On IC design and having prototypes made. If you know the right people
you can even get a few mm² on a testchip mask set for free, as there's
always some slack that can't be filled otherwise. Dicing and packaging
isn't all that expensive either. Most universities have taken part in
prototyping programs (MOSIS, Europractice, etc.) and have produced
impressive results for comparatively small money - a handful of
packaged chips for around $3k was one example I witnessed while still
at the university. What Don is apparently hinting at is that for
smallish analog circuits you don't really need all the expensive CAD
tools that are normally used to design much more complex chips - you
can go from idea to GDSII data just using free software with a little
bit of extra effort compared to the industry-grade tools.
Things get much steeper when you want to go from prototyping to
production - the NRE cost kills you unless you have something that
needs to be produced in millions of pieces and can be sold quickly.
The only viable (and proven) route to small-scale production I've seen
so far is http://www.arraydesign.com (brainchild of the venerable Hans
Camenzind of '555 fame). One problem of the 700 series is the
relatively bad pnp, but hey the 3080 didn't have a good pnp either.

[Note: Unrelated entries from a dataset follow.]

-- ==== Sys2Proof/Syntax.lean ====
section
/-! DEFINITION. The syntax of the HK-960: the decoded fields of a Waluno instruction (R15-R34), the data that outside
parties bring to a step, and `Instr`, one constructor per row of spec/opcode_table.json: 176 instruction opcodes, the
unassigned opcodes, and the steps of the device's other agents (95_what_each_step_holds). -/

namespace Sys2Proof

/-- The form of an instruction, fixed by `LEN` (R15). -/
inductive Form where
  | base | literal | extended | block
  deriving DecidableEq, Repr

/-- What a source number names in the extended form (R23): a vector register (or a bare number, kind 0b00), a scalar
register, a latch, or the expanded `IMM18`. -/
inductive Kind where
  | vec | sca | lat | imm
  deriving DecidableEq, Repr

/-- Rounding modes of R30: nearest-even, toward zero, toward plus infinity, toward minus infinity, nearest-away. -/
inductive Rnd where
  | ne | tz | up | dn | na
  deriving DecidableEq, Repr

/-- The decoded fields of one instruction (R18-R22, R40). In the base form the fields that the form does not carry hold
the defaults of R19; in the literal form `lit` replaces operand B (R20). `a` and `b` hold the 8-bit source numbers of
R23, with `AH` and `BH` as bit 7. -/
structure Enc where
  form : Form
  d    : BitVec 8
  a    : BitVec 8
  ak   : Kind
  b    : BitVec 8
  bk   : Kind
  c    : BitVec 8
  ck   : Kind
  ty   : BitVec 4
  rnd  : Rnd
  sat  : Bool
  opx  : BitVec 5
  mod  : BitVec 8
  le   : Bool
  ld   : BitVec 2
  nw   : Bool
  pg   : BitVec 3
  pn   : Bool
  imm  : BitVec 18
  lit  : BitVec 64
  p0   : Word
  p1   : Word
  p2   : Word
  p3   : Word
  deriving DecidableEq, Repr

/-- The instruction opcodes of R52, by mnemonic. -/
inductive Op where
  | nop | iadd | isub | imul | imulh | imad | imin | imax | iabs | ineg | and | or | xor | not | andn | shl | shr
  | sar | bfe | bfi | popc | clz | ctz | brev | bperm | icmp | sel | mov | dp4 | xset | ldx | stx | fadd | fsub
  | fmul | ffma | fmin | fmax | fcmp | fclass | frnd | fscl | fexp | faddp | fsubp | fmulp | ffmap | fminp | fmaxp
  | fcmpp | cvt | pkmx | upmx | pkq4 | upq4 | sfq | waitk | shfl | vote | ballot | redw | scanw | matchT | movs
  | sadd | ssub | smul | smulh | sand | sor | sxor | snot | sshl | sshr | ssar | smin | smax | scmp | ssel | smov
  | sbfe | spopc | sclz | srdl | pand | por | pxor | pnot | pmov | segw | actm | bra | brc | brx | join | call
  | callx | ret | exit | yield | loop | trap | eret | bkpt | csrrd | csrwr | halt | ld | st | ldfe | stfe | stn4
  | atom | red | pref | cinv | cwb | fence | fencesc | sld | sst | cpy | cpyq | gath | tlwait | tlrd | xlate
  | phint | twflush | acq | grel | binit | barv | bwait | barw | bxpct | btest | bdl | tnow | twait | setdl | dlget
  | mpost | aclr | acld | acst | mstat | mcncl | seedscan | seedgen | rsvi | rsvu | rsvm | rsvf | rsvget | rsvset
  | trace | beam | hitld | pxl | pxs | frmacq | fpres | frmst | qpost | qwait | qstat | kstat | rwr | rrd | rwrf
  | ratm | lred | rdva | rdvw | lstat
  deriving DecidableEq, Repr

/-- An ATS Translation Completion as the host sends it (R244): the translated host physical page base, log2 of the page
size, and the permissions granted. -/
structure AtsAnswer where
  pa   : Nat
  logSize : Nat
  read : Bool
  write : Bool
  exec : Bool
  deriving DecidableEq, Repr

/-- An RTP packet of a flow (R403): the path it came on, its IPv4 addresses, UDP ports, time to live and DSCP (R442), its extended
sequence number and timestamp, the first stored line it carries bytes of, the byte offset in that line, and its payload as
stored bytes. -/
structure RtpPacket where
  path   : Nat
  src    : Word
  dst    : Word
  sport  : Nat
  dport  : Nat
  ttl    : Nat
  dscp   : Nat
  ssrc   : Word
  payt   : Nat
  seq    : Nat
  ts     : Word
  line   : Nat
  offset : Nat
  bytes  : List Byte
  deriving DecidableEq, Repr

/-- A peer's answer to a link handshake (R413): its node number, its link number, whether its configuration names this
link and node, and the size of its aperture. -/
structure LinkAnswer where
  node  : Nat
  link  : Nat
  namesUs : Bool
  asize : Nat
  deriving DecidableEq, Repr

/-- A rendezvous report (R431, R435): the sender's timebase state code, servo offset, departure offset, whether it reports
a substitute or an ABSENT instant, and whether it sent anything. -/
structure RdvReport where
  tb   : Nat
  poff : Int
  doff : Int
  sub  : Bool
  sent : Bool
  deriving DecidableEq, Repr

/-- What an NRA operation does at its target (R421-R426); a ready message or a report of a rendezvous, with the node that it goes
to, the object, the instant and the sending member (R432). -/
inductive NraKind where
  | write | flagged | read | atomicAdd | lred (n : Nat)
  | ready (node va inst member : Nat)
  | report (node va inst member : Nat) (rep : RdvReport)
  deriving DecidableEq, Repr

/-- A message of a rendezvous, which accesses no memory (R432). -/
def NraKind.isMessage (k : NraKind) : Bool := match k with | .ready .. | .report .. => true | _ => false

/-- One thread's part of an NRA operation: the offset into the aperture and the data. -/
structure NraPart where
  thread : Nat
  off    : Nat
  data   : DWord
  deriving DecidableEq, Repr

/-- An NRA operation on the wire (R415): its sequence number, kind, access size in bytes, the parts of its threads in
ascending thread index, and for `LRED` the origin's block data and scales. -/
structure NraOp where
  seq   : Nat
  kind  : NraKind
  size  : Nat
  acq   : Bool
  parts : List NraPart
  blob  : List Byte
  deriving DecidableEq, Repr

/-- What the hardware answers when one bring-up step is run (R446): pass or fail, or that the start ends before the step does, and a
detail code. -/
structure StepOutcome where
  pass   : Bool
  cut    : Bool
  detail : Word
  deriving DecidableEq, Repr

The CEM chips were based on an earlier incarnation of that same idea
(wafers probably run by GEC Plessey) - if somebody could send me a
non-working (but not burnt out) CEM chip, I'd open it to make a die
photo...
Anyway, running a single lot would probably cost around $10k and yields
between 15k...250k untested dies. Factor in capital, yield, test and
packaging cost and some margin and an IC done that way will cost around
$10-$15 to the end user (perhaps not surprisingly, that's the price
that Doug Curtis used to call). Not at all bad, but of course not
affordable to the average single person - but quite certainly within
reach for a small company.
Just found this, BTW: http://curtiselectromusic.com/
Achim.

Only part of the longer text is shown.